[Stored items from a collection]
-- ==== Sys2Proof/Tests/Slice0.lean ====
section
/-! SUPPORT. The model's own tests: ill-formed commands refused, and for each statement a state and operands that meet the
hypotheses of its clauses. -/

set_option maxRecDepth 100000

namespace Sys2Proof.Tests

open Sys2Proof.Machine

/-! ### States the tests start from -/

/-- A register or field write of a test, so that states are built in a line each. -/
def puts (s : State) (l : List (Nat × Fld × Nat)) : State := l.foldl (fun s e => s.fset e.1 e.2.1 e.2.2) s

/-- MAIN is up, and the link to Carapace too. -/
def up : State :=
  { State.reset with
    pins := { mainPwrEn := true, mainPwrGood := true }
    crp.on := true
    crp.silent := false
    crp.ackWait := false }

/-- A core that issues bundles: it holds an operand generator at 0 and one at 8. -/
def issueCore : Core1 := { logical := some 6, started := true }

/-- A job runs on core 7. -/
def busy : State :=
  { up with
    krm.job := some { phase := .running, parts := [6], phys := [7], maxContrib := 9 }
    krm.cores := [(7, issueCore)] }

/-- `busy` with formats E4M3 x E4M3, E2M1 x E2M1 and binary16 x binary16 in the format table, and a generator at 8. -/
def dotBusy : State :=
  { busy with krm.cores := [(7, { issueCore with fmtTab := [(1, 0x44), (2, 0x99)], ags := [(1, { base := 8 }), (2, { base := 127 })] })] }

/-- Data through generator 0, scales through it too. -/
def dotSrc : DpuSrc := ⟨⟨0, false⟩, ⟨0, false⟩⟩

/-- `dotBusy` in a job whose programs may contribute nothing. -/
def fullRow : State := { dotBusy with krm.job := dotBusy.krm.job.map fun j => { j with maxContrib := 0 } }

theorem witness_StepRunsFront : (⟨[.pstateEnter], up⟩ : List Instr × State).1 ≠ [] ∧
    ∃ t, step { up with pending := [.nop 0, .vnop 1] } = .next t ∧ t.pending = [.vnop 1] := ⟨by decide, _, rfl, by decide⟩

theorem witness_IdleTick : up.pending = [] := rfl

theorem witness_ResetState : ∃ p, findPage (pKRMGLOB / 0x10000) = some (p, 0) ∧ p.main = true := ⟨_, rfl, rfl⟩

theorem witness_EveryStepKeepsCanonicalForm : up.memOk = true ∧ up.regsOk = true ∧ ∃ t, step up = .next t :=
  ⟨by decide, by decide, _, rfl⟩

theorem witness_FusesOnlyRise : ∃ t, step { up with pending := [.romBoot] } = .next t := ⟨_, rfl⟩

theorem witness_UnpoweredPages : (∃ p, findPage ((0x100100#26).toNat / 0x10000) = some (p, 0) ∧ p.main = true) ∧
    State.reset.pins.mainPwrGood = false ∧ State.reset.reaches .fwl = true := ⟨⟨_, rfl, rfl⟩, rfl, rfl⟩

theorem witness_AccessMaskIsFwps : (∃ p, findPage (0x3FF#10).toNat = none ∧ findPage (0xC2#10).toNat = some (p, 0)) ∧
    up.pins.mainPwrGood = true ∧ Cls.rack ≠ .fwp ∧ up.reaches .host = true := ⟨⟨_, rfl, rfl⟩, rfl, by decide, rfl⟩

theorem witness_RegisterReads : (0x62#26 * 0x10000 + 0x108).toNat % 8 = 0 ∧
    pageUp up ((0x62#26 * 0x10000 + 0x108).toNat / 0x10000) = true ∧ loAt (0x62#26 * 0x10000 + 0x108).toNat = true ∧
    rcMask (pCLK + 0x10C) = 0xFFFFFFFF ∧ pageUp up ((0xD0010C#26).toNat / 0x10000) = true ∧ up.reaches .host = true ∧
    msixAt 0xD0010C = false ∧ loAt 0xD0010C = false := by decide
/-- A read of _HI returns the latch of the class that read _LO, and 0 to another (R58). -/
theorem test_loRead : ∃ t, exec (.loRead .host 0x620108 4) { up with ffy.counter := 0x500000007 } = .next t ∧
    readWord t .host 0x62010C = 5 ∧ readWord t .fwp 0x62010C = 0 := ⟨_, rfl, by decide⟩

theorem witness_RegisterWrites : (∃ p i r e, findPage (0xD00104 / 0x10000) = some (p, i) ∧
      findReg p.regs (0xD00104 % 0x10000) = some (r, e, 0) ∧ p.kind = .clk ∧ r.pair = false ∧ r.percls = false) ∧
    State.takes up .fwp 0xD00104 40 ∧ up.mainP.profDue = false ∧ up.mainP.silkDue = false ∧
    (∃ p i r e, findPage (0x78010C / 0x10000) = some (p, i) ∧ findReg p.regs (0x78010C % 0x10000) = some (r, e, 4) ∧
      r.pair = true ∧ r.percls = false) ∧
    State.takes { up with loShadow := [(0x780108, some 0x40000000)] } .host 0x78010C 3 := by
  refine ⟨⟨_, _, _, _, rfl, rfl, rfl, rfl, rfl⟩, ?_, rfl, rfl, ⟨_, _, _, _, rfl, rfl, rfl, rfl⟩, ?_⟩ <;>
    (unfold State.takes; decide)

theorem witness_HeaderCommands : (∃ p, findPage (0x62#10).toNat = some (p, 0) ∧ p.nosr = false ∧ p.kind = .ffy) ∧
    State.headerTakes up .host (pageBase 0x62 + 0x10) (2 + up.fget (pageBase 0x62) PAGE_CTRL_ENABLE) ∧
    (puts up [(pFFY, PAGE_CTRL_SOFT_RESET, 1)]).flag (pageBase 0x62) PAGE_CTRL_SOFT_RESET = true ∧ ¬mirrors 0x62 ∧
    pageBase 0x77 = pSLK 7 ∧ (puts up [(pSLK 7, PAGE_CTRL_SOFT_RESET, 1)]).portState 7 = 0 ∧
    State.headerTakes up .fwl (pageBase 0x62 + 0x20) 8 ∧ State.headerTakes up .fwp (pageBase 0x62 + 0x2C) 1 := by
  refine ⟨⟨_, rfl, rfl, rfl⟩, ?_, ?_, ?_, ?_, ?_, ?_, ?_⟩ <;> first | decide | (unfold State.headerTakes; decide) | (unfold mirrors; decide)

* Work order: Out of the data above, give again only the lines starting at the one holding "krm.job := some" and ending at the one holding "theorem witness_StepRunsFront : (⟨[.pstateEnter], up⟩", unchanged.

* Task output:
    krm.job := some { phase := .running, parts := [6], phys := [7], maxContrib := 9 }
    krm.cores := [(7, issueCore)] }

/-- `busy` with formats E4M3 x E4M3, E2M1 x E2M1 and binary16 x binary16 in the format table, and a generator at 8. -/
def dotBusy : State :=
  { busy with krm.cores := [(7, { issueCore with fmtTab := [(1, 0x44), (2, 0x99)], ags := [(1, { base := 8 }), (2, { base := 127 })] })] }

/-- Data through generator 0, scales through it too. -/
def dotSrc : DpuSrc := ⟨⟨0, false⟩, ⟨0, false⟩⟩

/-- `dotBusy` in a job whose programs may contribute nothing. -/
def fullRow : State := { dotBusy with krm.job := dotBusy.krm.job.map fun j => { j with maxContrib := 0 } }

theorem witness_StepRunsFront : (⟨[.pstateEnter], up⟩ : List Instr × State).1 ≠ [] ∧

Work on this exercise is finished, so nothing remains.